Metabolic Features of Regulatory T Cells
T cell differentiation and fate are orchestrated by signaling events involving the T cell receptor (TCR), co-stimulatory or co-inhibitory receptor stimulation, and cytokines. In addition, a variety of other environmental factors can also contribute to this decision. T cells switch between highly proliferative states (i.e., developing thymocytes and activated proliferating T cells) and quiescent states (i.e., naive, memory, and anergic T cells), characterized by the activation of different intracellular metabolic pathways (1). T cells use glucose as their primary fuel source for generation of adenosine triphosphate (ATP) and it is necessary for cell survival, growth, activation, proliferation, and cytokine production (2, 3).
T cell receptor stimulation is accompanied by signals from growth factors and cytokines such as interleukin (IL)-2 or IL-7, and co-stimulatory molecules, such as CD28, which lead to an increase in glucose uptake and glycolysis through induction of phosphoinositide-3-kinase (PI3K)-dependent activation of Akt (4). Akt induces glucose metabolism by facilitating glucose uptake via the upregulation of glucose transporter 1 (Glut1) on the T cell membrane (5).
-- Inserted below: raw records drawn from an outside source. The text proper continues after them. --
/-! ### Offers (R358; 13 R514) -/

/-- The destination accepts an offered MIGRATE if its pool and its budget for that tick allow: the item with its base (R353, R358; 13 R514). -/
def acceptOne (s : State) (src tick : Nat) (i : List Byte) : Option (List Byte × State) :=
  let id := fld i 2 2
  let t := tableGet s id
  let n := fld i 4 2 * t.stride
  let given := (s.plc.accepted.filter fun a => a.tick == tick).foldl (fun n a => n + a.count * a.stride) 0
  if itemKind i ≠ 5 ∨ fld i 1 1 ≠ 0 ∨ fld i 6 2 ≠ s.boot.dev ∨ !readable s id ∨ n = 0 ∨ 192 ≤ fld i 0xD 1 ∨ staysHere s id ∨ migBudget s < given + n ∨
      t.rows < fld i 8 5 + fld i 4 2 ∨ greyAt s (idxChan (fld i 0xD 1)) then none
  else
    let place := if fld i 0xE 1 = 3 then some (0, s)
      else (poolPlace s (fld i 0xD 1) false n 32).map fun a =>
        (a, (List.range (fld i 4 2)).foldl (fun s j => poolPut s (a + j * t.stride) t.stride) s)
    match place with
    | none => none
    | some (a, s) =>
      let item := i.take 0x10 ++ natLe 6 a ++ natLe 10 0
      let acc : Accepted := ⟨src, tick, id, fld i 8 5, fld i 4 2, a, t.stride, item, [], [], false, false, false, none⟩
      some (item, plcMap s fun p => { p with accepted := p.accepted ++ [acc] })

/-- The entries of a SUMMARY message. -/
def summaryItems (body : List Byte) : List (List Byte) := (List.range (fld body 2 2)).map fun i => (body.drop (32 + 32 * i)).take 32

/-- Accept the entries of an offer in order: those accepted, with their positions in the offer. -/
def acceptAll (src tick : Nat) : List (List Byte × Nat) → List (Nat × List Byte) → State → List (Nat × List Byte) × State
  | [], acc, s => (acc, s)
  | (i, pos) :: r, acc, s =>
    if itemKind i = 6 then
      match acc.findIdx? (fun a => a.1 == fld i 4 4) with
      | some q => if fld i 1 1 = 0 then acceptAll src tick r (acc ++ [(pos, i.take 4 ++ natLe 4 q ++ i.drop 8)]) s else acceptAll src tick r acc s
      | none => acceptAll src tick r acc s
    else match acceptOne s src tick i with
      | some (item, s) => acceptAll src tick r (acc ++ [(pos, item)]) s
      | none => acceptAll src tick r acc s

/-- Items that control firmware is to put into a plan. -/
def planLater (s : State) (items : List (List Byte)) : State := { s with emb := { s.emb with planned := s.emb.planned ++ items } }

/-- SUMMARY_OFFER_RX (13 R514). -/
def execSummaryOfferRx (src tag : Nat) (body : List Byte) (s : State) : Out :=
  powered s <|
  let s := noteCfg (takeMsg s src tag 0x08) src (fld body 0x10 8)
  let tick := fld body 8 8
  let (acc, s) := acceptAll src tick (summaryItems body).zipIdx [] s
  let es := acc.map (·.2)
  .next (planLater (post s 0x08 src (summaryBytes s 4 tick es [])) es)

/-- SUMMARY_ACCEPT_RX: what the destination accepted is for control firmware to plan (R358; 13 R514). -/
def execSummaryAcceptRx (src tag : Nat) (body : List Byte) (s : State) : Out :=
  powered s <|
  .next (planLater (noteCfg (takeMsg s src tag 0x08) src (fld body 0x10 8)) (summaryItems body))

/-- At the apply point of the tick an offer was for, space that no sealed plan names is freed (13 R514). -/
def freeOffers (s : State) : State :=
  let items := windowItems s
  (s.plc.accepted.filter fun a => decide (a.tick ≤ s.tsq.tick) && a.closed.isNone && !items.any fun k => k.2 == a.item).foldl freeAccepted s

/-! ### Hub roots and pins at a switch stage (R365, R370) -/

/-- A MIGRATE of rows (R354). -/
def rowsMigrate (id count dev first ch reason : Nat) : List Byte :=
  natLe 1 5 ++ natLe 1 0 ++ natLe 2 id ++ natLe 2 count ++ natLe 2 dev ++ natLe 5 first ++ natLe 1 ch ++ natLe 1 reason ++ natLe 17 0

/-- A MIGRATE of a hub's fragment back home (R354). -/
def fragMigrate (dev root f ch : Nat) : List Byte :=
  natLe 1 5 ++ natLe 1 1 ++ natLe 2 0 ++ natLe 2 1 ++ natLe 2 dev ++ natLe 5 0 ++ natLe 1 ch ++ natLe 1 3 ++ natLe 1 0 ++ natLe 8 root ++
    natLe 4 f ++ natLe 4 0

/-- The DIR_SWITCH that goes with a MIGRATE; its REF is the MIGRATE's place among the items planned together (R361). -/
def switchFor (target id : Nat) : List Byte := natLe 1 6 ++ natLe 1 target ++ natLe 2 id ++ natLe 28 0

/-- Rows in order, each with the device and channel it goes to, cut into runs of consecutive rows with one destination, of at most 4,096. -/
def moveRuns : List (Nat × Nat × Nat) → List (Nat × Nat × Nat × Nat)
  | [] => []
  | (x, dev, ch) :: r => match moveRuns r with
    | (y, n, d, c) :: t => if y = x + 1 ∧ d = dev ∧ c = ch ∧ n < 4096 then (x, n + 1, d, c) :: t else (x, 1, dev, ch) :: (y, n, d, c) :: t
    | [] => [(x, 1, dev, ch)]

/-- Where a pin sends a row held here, where it does not stand there yet: the device named or that of the hash home, and the channel named, any
being the row's own within this device and the hash home's on another (R370; DESIGN CHOICE, log 33). -/
def pinMove (s : State) (id dev ch x : Nat) : Option (Nat × Nat × Nat) :=
  let (here, a) := rowPrimary s id x
  let (hd, hc, _) := hashHome s (tableGet s id) id x
  let d := if dev = 0xFFFF then hd else dev
  if here ≠ s.boot.dev ∨ x ≥ (tableGet s id).rows then none
  else if d = s.boot.dev ∧ (ch = 0xFF ∨ (chanOf s a).1 = ch) then none
  else some (x, d, if ch = 0xFF then hc else ch)

/-- The moves with REASON PIN that a pin asks for are control firmware's to plan (R370). -/
def planPin (s : State) (id first count dev ch : Nat) : State :=
  let moves := moveRuns ((List.range count).filterMap fun j => pinMove s id dev ch (first + j))
  planLater s (moves.flatMap fun m => [rowsMigrate id m.2.1 m.2.2.1 m.1 m.2.2.2 2, switchFor 0 id])

/-- The fragments of a hub root that placement has moved go home with REASON HOME before the root is unregistered (R370). -/
def planHome (s : State) (a : Nat) : State :=
  let away := s.plc.fragHome.filter fun f => f.1 / 2 ^ 32 % 2 ^ 48 == a
  planLater s (away.flatMap fun f => [fragMigrate s.boot.dev (f.1 / 2 ^ 32) (f.1 % 2 ^ 32) (chanOf s f.2).1, switchFor 1 0])

/-- A range of rows taken out of the pinned ranges. -/
def unpinRange (ps : List (Nat × Nat × Nat × Bool)) (id first count : Nat) : List (Nat × Nat × Nat × Bool) :=
  ps.flatMap fun p =>
    let stop := p.2.1 + p.2.2.1
    if p.1 ≠ id ∨ stop ≤ first ∨ first + count ≤ p.2.1 then [p]
    else (if p.2.1 < first then [(id, p.2.1, first - p.2.1, p.2.2.2)] else []) ++
      (if first + count < stop then [(id, first + count, stop - (first + count), p.2.2.2)] else [])

/-- The device number that marks an unpinning among the pin requests. -/
def unpinDev : Nat := 65536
Failure of T cells to up-regulate glucose metabolism results in decreased cytokine production, proliferation, and ultimately to apoptosis (6–8) or anergy (9). An increase in the rate of protein synthesis also occurs following T cell activation and is regulated via Akt, which controls the activation of the mammalian target of rapamycin (mTOR), which is a key regulator of protein synthesis in T cells (10, 11).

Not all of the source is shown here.